L’8 ottobre, al mattino, presso il Teatro Poliziano prima e poi in Fortezza, dove saranno inaugurate le nuove sedi del Consorzio restaurate proprio con il contributo dei produttori tra cui, oltre gli uffici, l’avveneristica enoliteca che ospiterà non solo tutti i vini delle aziende di Montepulciano, ma anche i prodotti tipici di qualità del territorio.

Era il 1966, un anno dopo la nascita del Consorzio dei produttori, precisamente a primavera, quando sul mercato per la prima volta in Italia esce il Vino Nobile di Montepulciano D.O.C. Mettendo in atto il Decreto del Presidente della Repubblica 930 del 1963 infatti, il pregiato vino toscano è tra i primi dieci vini italiani a dotarsi di questo marchio di qualità. “Colore granato, sapore asciutto leggermente tannico, profumo di mammola, gradazione alcolica non inferiore ai 12 gradi”. E’ così che il primo disciplinare, firmato il 12 luglio 1966 dall’allora presidente della Repubblica Saragat, vuole il Vino Nobile di Montepulciano.

Sono passati cinquanta anni da quel primo traguardo che segnò la crescita della denominazione fino ad arrivare, ancora una volta primo vino in Italia, a ottenere nel 1980 il massimo riconoscimento, la Docg.
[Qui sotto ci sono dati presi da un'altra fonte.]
/-- What a store sets off beside the bytes: matching watches push (R377), reports leave the feedback filters (R82),
a binding whose cpc becomes 0 ends and one whose tail or open changed is armed (R381), and a changed saved image is
marked (R403). `old` is the state before the store. -/
def State.notify (s old : State) (who : Writer) (key n : Nat) : State :=
  let hit := s.watches.filter (s.watchMatch old key n)
  let src : List Carrier := match who with
    | .lane c k => .order :: ((s.warp c k).map Warp.before).getD []
    | _ => []
  let s := hit.foldl (fun s w => (s.flow src (.watch w.cslot w.handle)).pushWatch (s.writtenAt key n) w) s
  let s := if s.filter.isEmpty || who == .filter then s else
    { s with filter := s.filter.filter fun x => !(linesOf key n).contains x.line1 && !(linesOf key n).contains x.line2 }
  let s := if s.binds.isEmpty then s else
    { s with binds := (s.binds.filter fun b => !(meets key n (b.pa + 16) 8 && s.num (b.pa + 16) 8 == 0)).map fun b =>
        if meets key n (b.pa + 8) 4 || meets key n (b.pa + 36) 4 then { b with armed := true } else b }
  if who == .device || who == .filter || who == .queue || s.images.isEmpty then s else
    { s with images := s.images.map fun x =>
        if meets key n (((s.ctx x.cslot).svbase.toNat) + x.unit * 65536) (x.units * 65536) then
          { x with damaged := true } else x }

/-- A context slot whose descriptor is no longer valid, or names another context, has had its context end: neither the mark
of R84 nor a halt (R406) outlives it. `old` is the state before. -/
def State.dropEnded (s old : State) : State :=
  (List.range 64).foldl (fun s i =>
    if !s.ctxValid i || s.ctxId i != old.ctxId i then s.modCtx i fun x => { x with damaged := false, halted := false } else s) s

/-- A store to frqhead or frqtail of a live context, by any means but FRQACK and the device's posting, leaves that
context's queue undefined (R84); one that ends a context clears its marks. `old` is the state before the store. -/
def State.markQueues (s old : State) (who : Writer) (key n : Nat) : State :=
  if who == .device || who == .filter || who == .queue || old.pkg.cdtbase == 0 ||
      !meets key n old.pkg.cdtbase.toNat 4096 then s
  else State.dropEnded ((List.range 64).foldl (fun s i =>
    if meets key n (old.descAddr i + 12) 8 && old.ctxValid i then s.modCtx i fun x => { x with damaged := true } else s) s) old

/-- Bytes that a lane stores may not yet have reached their line's home as instruction fetch sees it (R408). -/
def State.noteLag (s : State) (who : Writer) (key : Nat) (n : Nat) : State :=
  match who with
  | .lane c w =>
    match s.warp c w with
    | none => s
    | some x => { s with lag := ((linesOf key n).map fun ln =>
        let lo := max key (ln * 128)
        ⟨x.tag, x.ctxid, s.tick, lo, s.bytes lo (min (key + n) (ln * 128 + 128) - lo)⟩) ++ s.lag }
  | _ => s

/-- While some slot is SEALED, what stores replace is kept for the reads of fields (R135). -/
def State.noteSealed (s : State) (key n : Nat) : State :=
  if s.seals.isEmpty then s else { s with sealPast := ⟨s.tick, key, s.bytes key n⟩ :: s.sealPast }

/-- The bytes of a store at its home, and what they set off; the copies of its lines keep what they hold. -/
def State.poke (s : State) (who : Writer) (key : Nat) (data : List Byte) : State :=
  let old := ((s.noteLag who key data.length).noteSealed key data.length).retain key data.length
  State.markQueues ({ old with mem := spWrite 0 old.mem key data }.notify old who key data.length) old who key data.length

/-- The bytes from `key` as they were before a store put `old` aside at `addr`. -/
def undoBytes (key : Nat) (bs : List Byte) (addr : Nat) (old : List Byte) : List Byte :=
  (bs.zip (List.range bs.length)).map fun x =>
    if addr ≤ key + x.2 then (old[key + x.2 - addr]?).getD x.1 else x.1

/-- The bytes of a store to lines that have been claimed. -/
def State.put (s : State) (who : Writer) (attr : Option Bool) (key : Nat) (data : List Byte) : State :=
  ((linesOf key data.length).foldl (fun s ln => s.soil attr ln) s).poke who key data

/-- A physical store by a unit of the device (R89): attribute 0 unless a translation gave one. -/
def State.devStore (s : State) (who : Writer) (t : Nat) (attr : Option Bool) (key : Nat) (data : List Byte) : State :=
  (s.claim (.l2 t) (linesOf key data.length)).put who attr key data
/-- Must a physical store by a unit of the device wait for an outside agent (R166)? -/
def State.storeHeld (s : State) (key n : Nat) : Bool := (linesOf key n).any s.writeHeld

/-! ### The black box (R425) -/

/-- An event record is written whole to the black-box ring, and BBSEQ then increases. Nothing is recorded while the
package is unpowered. -/
def State.bbEvent (s : State) (type src ctxid payload : Nat) : State :=
  if s.pkg.powered then
    let n := s.pkg.bbseq.toNat
    let x := payload % 2 ^ 384 + 2 ^ 384 * (ctxid % 2 ^ 16) + 2 ^ 400 * (src % 256) + 2 ^ 408 * (type % 256) +
      2 ^ 416 * n + 2 ^ 448 * (s.pkg.gtime % 2 ^ 64)
    let s := s.devStore .device 0 (some false) (0x1000 + 64 * (n % 4096)) (leBytes 64 x)
    { s with pkg := { s.pkg with bbseq := s.pkg.bbseq + 1 } }
  else s

/-- A line becomes poisoned, with its event (R169, R425). -/
def State.poisonLine (s : State) (ln agent why : Nat) : State :=
  { s with poison := setInsert ln s.poison }.bbEvent 2 0xFF 0 ((ln * 128) % 2 ^ 52 + 2 ^ 52 * agent + 2 ^ 60 * why)

/-- Is any line of a byte range poisoned? -/
def State.poisoned (s : State) (key n : Nat) : Bool := (linesOf key n).any s.poison.contains

/-! ### Translation (R63 to R74) -/

/-- The kind of an access (R71). -/
inductive Acc where
  | rd
  | wr
  | rw
  | ex
  deriving DecidableEq, Repr

/-- The acc field of a fault record (R389). -/
def Acc.code : Acc → Nat
  | .rd => 1
  | .wr => 2
  | .rw => 3
  | .ex => 4
def Acc.reads : Acc → Bool
  | .rd => true
  | .rw => true
  | _ => false
def Acc.writes : Acc → Bool
  | .wr => true
  | .rw => true
  | _ => false

/-- The lowest virtual-address bit that a level's index takes (R66). -/
def levelShift (l : Nat) : Nat := if l = 4 then 48 else if l = 3 then 39 else if l = 2 then 30 else if l = 1 then 21 else 16
/-- The number of index bits of a level (R66). -/
def levelBits (l : Nat) : Nat := if l = 4 then 8 else if l = 0 then 5 else 9
/-- The size of the page that a leaf at a level maps (R66). -/
def pageSize (l : Nat) : Nat := 2 ^ levelShift l
/-- The alignment of a table of a level (R66, R70). -/
def tableAlign (l : Nat) : Nat := if l = 0 then 256 else 4096

/-- The kind of a leaf (R68). -/
def leafKind (e : Nat) : Nat := bits e 3 2
/-- The page base of a leaf at a level (R68). -/
def leafBase (e l : Nat) : Nat := bits e 51 16 * 65536 / pageSize l * pageSize l

/-- Is a table or leaf entry found at a level malformed (R70)? -/
def malformed (linkid : Nat) (l e : Nat) : Bool :=
  let p := e.testBit 0
  if e.testBit 1 then
    let kind := leafKind e
    let home := bits e 61 55
    let base := bits e 51 16 * 65536
    bits e 63 62 ≠ 0 || bits e 15 8 ≠ 0 || decide (3 ≤ l) ||
      (p && (decide (base % pageSize l ≠ 0) ||
        (if kind = 3 then decide (64 < home) || decide (home = linkid)
         else decide (home ≠ 0) || inMetadata (base + pageSize l - 1) || decide (base < 2 ^ 20) ||
           (if kind = 0 then !inHbm base else if kind = 2 then !inLpddr base else !inHbm base && !inLpddr base))))
  else
    let next := bits e 51 8 * 256
    bits e 63 52 ≠ 0 || bits e 7 2 ≠ 0 || decide (l = 0) ||
      (p && (!(inHbm next || inLpddr next) || decide (next % tableAlign (l - 1) ≠ 0)))

/-- What a walk finds (R66, R71). -/
inductive Walk where
  | leaf (entry level : Nat)
  | absent
  | malformed
  | poisoned
  /-- an entry's line must be waited for (R157, R166) -/
  | held
  deriving DecidableEq, Repr

/-- An entry that the translation caches may hold is remembered (R72). -/
def State.cacheEntry (s : State) (x : TlbEntry) : State :=
  if s.tlb.contains x then s else { s with tlb := s.tlb ++ [x] }

/-- An entry of a table at a level: read in memory as an ordinary load of class 0, or an entry that the caches may still
hold (R72, R74). A poisoned line gives its fault (R170) and a held one its wait, unless a cached entry is used. -/
def walkEntry (s : State) (rd : Reader) (ctxid : BitVec 16) (salt l index addr : Nat) : State × Except Walk Nat :=
  let cached := (s.tlb.filter fun x => x.ctxid == ctxid && x.level == l && x.index == index).map fun x => x.entry.toNat
  let held := s.lineHeld rd false (lineOf addr)
  let others := if held || s.poisoned addr 8 then cached else cached.filter (· != s.num addr 8)
  let n := choose s.tick (salt * 8 + l) (others.length + 1)
  match (if n = 0 then none else others[n - 1]?) with
  | some e => (s, .ok e)
  | none =>
    if held then (s.holdLine rd false (lineOf addr), .error .held)
    else if s.poisoned addr 8 then (s, .error .poisoned)
    else ((s.seesTries rd (lineOf addr)).touch rd 0 (lineOf addr), .ok (s.num addr 8))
Da allora ad oggi il Consorzio dei produttori è cresciuto di pari passo con la qualità e la notorietà del Vino Nobile.

E’ in cinquecento milioni di euro la cifra che quantifica il Vino Nobile di Montepulciano tra valori patrimoniali, fatturato e produzione. Nello specifico in oltre 200 milioni di euro è stimato il valore patrimoniale delle aziende agricole che producono Vino Nobile, 150 milioni circa il valore patrimoniale dei vigneti (in media un ettaro vitato costa sui 150 mila euro) e 65 milioni di euro è valore medio annuo della produzione vitivinicola, senza contare che circa il 70% dell’economia locale è indotto diretto del vino. Una cifra importante per un territorio nel quale su 16.500 ettari di superficie comunale, 2.200 ettari sono vitati, ovvero il 16% circa del paesaggio comunale è caratterizzato dalla vite. A coltivare questi vigneti oltre 250 viticoltori (sono circa 90 gli imbottigliatori in tutto dei quali 76 associati al Consorzio dei produttori). Oltre mille i dipendenti fissi impiegati dal settore vino a Montepulciano, ai quali se ne aggiungono altrettanti stagionali. Nel 2015 sono state immesse nel mercato circa 7 milioni di bottiglie di Vino Nobile (in linea con l’anno precedente) e 2,8 milioni di Rosso di Montepulciano Doc.

In linea con gli ultimi anni, anche il 2015 si conferma anno dell’export con una quota destinata all’estero pari all’80 per cento di prodotto, mentre il restante 20% viene commercializzato in Italia. Per quanto riguarda il mercato nazionale le principali vendite sono registrate in Toscana per il 47%, dato al quale si aggiunge il 19 per cento delle vendite al Centro. Al Nord è stato venduto il 16% del totale, mentre è cresciuta del 4% toccando quota 17 per cento. Per quanto riguarda l’estero si assiste a una torta divisa a metà tra Europa e paesi extra Ue.

La Germania torna a crescere del 3 per cento con il 46% per cento della quota esportazioni e resta il primo paese per le vendite del Nobile. Strepitosa performance anche per la Svizzera (+7%) che con il 17 per cento rappresenta un importante sbocco.

Il dato più significativo arriva ancora una volta dagli Stati Uniti che segnano un + 10% nel 2015 arrivando a rappresentare il 20 per cento dell’export del Nobile. Successo anche per i mercati asiatici ed extra Ue con oltre il 7 per cento delle esportazioni.

Per tutto il 2016 sono in programma vari eventi per ricordare e ripercorrere la storia di uno dei vini italiani più apprezzati al mondo.